Исламбек – кривобокий замарашка, молчаливый, пытливый и любознательный, то неотлучно следовал за мрачным Али, то уносился прочь верхом на Чиагаран. Он первым преодолевал бурные речки и опасные осыпи, взбирался по узким тропкам на неприступные скалы, умел находить пищу на голых обледенелых склонах. Фёдор быстро сообразил, что мальчишка кроме наречий нахчи и кураха, хорошо понимает и русскую речь, на которой часто говорили друг с другом Фёдор и Мажит.
Рахим нанялся на службу к Гасану-аге за плату. За время путешествия из окрестностей Хан-Кале к Дарьялу курахский рыцарь разжился имуществом. Верблюды тащили окованные железом, тяжёлые сундуки. Медные колокольцы звенели на их шеях, бренчала в сундуках военная добыча, блестел на груди Рахима помятый бронзовый нагрудник. Великодушный Гасан-ага наградил нового сподвижника взятым в бою доспехом: нагрудник и шлем с сетчатым назатыльником, булатный клинок в простых деревянных ножнах придали облику кюркского кабатчика величавую воинственность. Буланый конь под ним, немолодой и смешанных кровей, гордо вскидывал голову, гулко стуча новыми подковами в гранитные бока суровых утёсов.
* * *
Именно их, Исламбека и Рахима, Фёдор увидел первыми. Оба шли на рысях по мелководью. Копыта их коней поднимали в воздух фонтаны брызг.
– Твой хозяин идёт следом за ним, – ворчал Йовта. – С ним полоумная девка – племянница Лорса-прощелыги и её брат – ни на что не годный бродяга. Один лишь Али из всех них достоин уважения, он истинный поборник Аллаха и отважный воин. Ты готов, Нариман?
Последний вопрос Йовта адресовал одному из своих сподвижников. Тот самый абрек, что заарканил Фёдора на крыше башни, держал наготове длинноствольное турецкое ружьё. Рахим и Исламбек приблизились настолько, что хорошо стали видны и счастливая улыбка на лице мальчишки, и заострённое чеканное наносье рахимова шлема.

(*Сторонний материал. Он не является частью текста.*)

/-- Settles O27: each is one frame, after which the state is that of the frame alone. -/
theorem holdUnholdEffect : Obligations.HoldUnholdEffect := by
  intro len addr s
  refine ⟨fun hs hm => ⟨?_, ?_⟩, fun hr => ⟨?_, ?_⟩, ?_, ?_⟩
  · exact hostCommand_outsideBitBang rfl hs hm
  · exact hostCommand_outsideBitBang rfl hs hm
  · exact hostCommand_ready hr rfl (hold_idle s hr.framer)
  · exact hostCommand_ready hr rfl (unhold_idle s hr.framer)
  · exact countEvents_frameEvents [0xB9#8] 0 [] rfl
  · exact countEvents_frameEvents [0xAB#8] 0 [] rfl

end Sys2Proof.Machine
end

section
/-! The life cycle of the Device Mode (spec/44_mode_controller.md R153): where `init` and `teardown` end, what the nine
other commands do on either side of the mode check, and that nothing else writes `MODE`. -/

namespace Sys2Proof.Machine

/-! ### `init` and `teardown` -/

/-- The two Reset/Wake frames with the delay point between them, from idle (43_command_protocol.md R123). -/
theorem resetWake_idle (midMs : Nat) (s : State) (h : s.framer = .idle) :
    resetWake midMs s =
      .done () ((delayPoint midMs (s.afterSend (frameBytes .exitExt 0 []))).afterSend (frameBytes .wake 0 [])) := by
  have hframer : (delayPoint midMs (s.afterSend (frameBytes .exitExt 0 []))).framer = .idle := h
  rw [resetWake, sendFrame_send _ _ _ s h rfl, andThen_done, sendFrame_send _ _ _ _ hframer rfl, andThen_done]

/-- Its frames and delays leave the mode as the one mode write of `init` sets it (R150). -/
theorem initWith_mode (d : Delays) (s : State) (h : s.framer = .idle) : (initWith d s).state.mode = .bitBang := by
  have hframer : (delayPoint d.preMs (selectMode .bitBang (writeSignals Config.initClock false true false s))).framer =
      .idle := h
  rw [initWith, resetWake_idle _ _ hframer]
  rfl

/-! ### The nine commands that need Bit-Bang mode -/

/-- The procedure of each host command, after its checks. -/
def procedure (op : HostOp) : State → Result Unit :=
  match op with
  | .init => initCommand
  | .teardown => teardown
  | .isBusy => isBusy
  | .identify => identify
  | .readUniqueId => readUniqueId
  | .beginErase4K => beginErase4K
  | .beginErase32K => beginErase32K
  | .beginErase64K => beginErase64K
  | .beginWrite => beginWrite
  | .hold => hold
  | .unhold => unhold

theorem exec_instr (op : HostOp) (len : Length) (addr : Address) (s : State) :
    exec (op.instr len addr) s = hostCommand op len addr (procedure op) s := by
  cases op <;> rfl

theorem needsBitBang_iff (op : HostOp) : needsBitBang op = true ↔ op ≠ .init ∧ op ≠ .teardown := by
  cases op <;> decide

/-- Only `beginWrite` can miss an operand (60_exceptions.md R163). -/
theorem operandFault_eq_none {op : HostOp} {len : Length} {s : State} (h : op = .beginWrite → s.Supplied len) :
    operandFault op len s = none := by
  cases op with
  | beginWrite => exact congrArg (Option.map FaultCause.operand) (missingPayload_supplied len s (h rfl))
  | _ => rfl

@[simp] theorem loadOperands_fault (op : HostOp) (len : Length) (addr : Address) (s : State) :
    (loadOperands op len addr s).fault = s.fault := by
  cases op <;> rfl

/-- The procedure completes from `s`, with at least one event and no fault raised. -/
def CompletesWithEvents (r : Result Unit) (s : State) : Prop :=
  ∃ t es, r = .done () t ∧ s.Emitted t es ∧ es ≠ [] ∧ t.fault = s.fault

theorem frameEvents_ne_nil {bytes : List Byte} {count : Nat} {bits : List Bool} : frameEvents bytes count bits ≠ [] :=
  List.cons_ne_nil _ _

theorem enableThen_completes (f : FrameName) (payload : List Byte) (s : State) (h : s.framer = .idle)
    (hq : (descriptor f).received = 0) : CompletesWithEvents (enableThen f payload s) s :=
  ⟨_, _, enableThen_idle f payload s h hq, Emitted.trans (emitted_afterFrame ..) (emitted_afterFrame ..),
    List.append_ne_nil_of_left_ne_nil frameEvents_ne_nil _, rfl⟩

/-- Each of the nine procedures is one or two frames. -/
theorem procedure_completes {op : HostOp} (hop : needsBitBang op = true) (s : State) (h : s.framer = .idle) :
    CompletesWithEvents (procedure op s) s := by
  cases op with
  | init => cases hop
  | teardown => cases hop
  | isBusy =>
    obtain ⟨bits, -, hrun⟩ := isBusy_idle s h
    exact ⟨_, _, hrun, afterFrame_trace .., frameEvents_ne_nil, rfl⟩
  | identify =>
    obtain ⟨a, b, -, -, hrun⟩ := identify_idle s h
    exact ⟨_, _, hrun, Emitted.trans (emitted_afterFrame ..) (emitted_afterFrame ..),
      List.append_ne_nil_of_left_ne_nil frameEvents_ne_nil _, rfl⟩
  | readUniqueId =>
    obtain ⟨bits, -, hrun⟩ := readUniqueId_idle s h
    exact ⟨_, _, hrun, afterFrame_trace .., frameEvents_ne_nil, rfl⟩
  | beginErase4K => exact enableThen_completes _ _ s h rfl
  | beginErase32K => exact enableThen_completes _ _ s h rfl
  | beginErase64K => exact enableThen_completes _ _ s h rfl
  | beginWrite => exact enableThen_completes _ _ s h rfl
  | hold => exact ⟨_, _, hold_idle s h, emitted_afterFrame .., frameEvents_ne_nil, rfl⟩
  | unhold => exact ⟨_, _, unhold_idle s h, emitted_afterFrame .., frameEvents_ne_nil, rfl⟩

/-- In a ready state a command with nothing missing of its operands executes (43_command_protocol.md R120). -/
theorem hostCommand_completes {op : HostOp} {len : Length} {addr : Address} {s : State}
    (hop : needsBitBang op = true) (hr : s.Ready) (hoperand : operandFault op len s = none) :
    ∃ u es, hostCommand op len addr (procedure op) s = .next u ∧ s.Emitted u es ∧ es ≠ [] ∧ u.fault = s.fault := by
  obtain ⟨u, es, hrun, hemit, hne, hfault⟩ :=
    procedure_completes hop (loadOperands op len addr s) ((loadOperands_framer op len addr s).trans hr.framer)
  rw [State.Emitted, loadOperands_trace] at hemit
  exact ⟨u, es, hostCommand_ready hr hoperand hrun, hemit, hne, hfault.trans (loadOperands_fault op len addr s)⟩

/-! ### Nothing else writes the mode -/

/-- Of the primitive operations only the mode write, which is left out here, changes `MODE`. -/
theorem mode_preserved (m : DeviceMode) : Preserved (fun s => s.mode = m) False where
  write h _ _ _ _ _ := h
  setFramer h _ := h
  clearAcc h := h
  sample h := h
  selectMode h := h.elim
  delay h _ := h
  loadAddr h _ := h
  loadLen h _ := h
  response h _ _ := h
  busy h _ := h
  success h := h
  raise h _ := h

/-- Settles O41: `init` and `teardown` pass every check and end with the mode their mode write sets; the nine others are
the mode check on one side and their frames on the other; every other primitive operation keeps the mode. -/
theorem modeLifeCycle : Obligations.ModeLifeCycle := by
  refine ⟨rfl, fun len addr s t hidle => ⟨fun h => ?_, fun h => ?_, fun op hi ht hm => ?_, fun op hi ht hm hsup => ?_,
    fun i hi ht h => ?_⟩⟩
  · have hrun := hostCommand_runs .init len addr initCommand s hidle.seq rfl
    rw [← next_inj (hrun.symm.trans h)]
    exact initWith_mode Config.delays s hidle.framer
  · have hrun := hostCommand_runs .teardown len addr teardown s hidle.seq rfl
    rw [← next_inj (hrun.symm.trans h)]
    rfl
  · rw [exec_instr]
    exact hostCommand_outsideBitBang ((needsBitBang_iff op).mpr ⟨hi, ht⟩) hidle.seq hm
  · rw [exec_instr]
    exact hostCommand_completes ((needsBitBang_iff op).mpr ⟨hi, ht⟩) ⟨hidle, hm⟩ (operandFault_eq_none hsup)
  · exact (mode_preserved s.mode).exec rfl (.inr ⟨hi, ht⟩) h

end Sys2Proof.Machine
end

section
/-! The two encodings of spec/30_encoding.md, there and back: what the decoder reads from the code of each kind of
instruction, and that a code that decodes is the code of what it decodes to. -/

namespace Sys2Proof

/-! ### Host words (R61) -/

@[simp] theorem decodeHost_code (op : HostOp) (len : Length) (addr : Address) :
    decodeHost (hostWord op.code len addr) = op.instr len addr := by
  cases op <;> simp [decodeHost, HostOp.code, HostOp.instr]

– Стреляй! – благодушно молвил Йовта. Звук выстрела поднял в воздух стаю задремавших падальщиков. Рахим, вскрикнув, повалился влево, в воды Ардона. Наверное, это рана помешала кюркскому кабатчику в последний раз побороться за жизнь. Он несколько раз взмахнул руками, пытаясь высвободить тело из объятий быстрой воды, потом ослабел. Вода закружила его и понесла прочь.
Исламбек продолжал скакать вперёд по излучине реки. Он, как смог, высоко приподнялся в стременах, всматриваясь в склоны холмов перед собой. Мальчишка истово махал им белым платком.
– Ещё один предатель, – усмехнулся Йовта, но команды убить мальчишку так и не отдал.
Исламбек приблизился на расстояние десяти шагов и осадил Чиагаран. Он говорил горячо и быстро, черты лица его искажались поочерёдно гримасами гнева, обиды, печали. Фёдор разобрал лишь отдельные слова…
– Не надейся, казак, понять речь кривобокого сопляка, – усмехнулся Йовта. – Мальчишка говорит на языке туальцев – исконных жителей этих мест. Их говор сильно рознится с нашим. Но я готов перевести его речь для тебя. Немного побыть, как ты, толмачом. Парень просится ко мне в войско. Надоел ему, дескать, твой друг Гасан-ага. Жадный, дескать, он.
Йовта, облачённый в полный латный доспех, восседал на рослом, породистом жеребце каурой масти. Фёдор приметил на крупе коня тавро казацкой станицы Калиновская.
– Знатный у тебя доспех, Йовта, – тихо проговорил казак.
– Доспех снят со старшего сына Мехтулинского хана[23]23
Мехтулинское ханство в начале девятнадцатого века находилось на территории Дагестана.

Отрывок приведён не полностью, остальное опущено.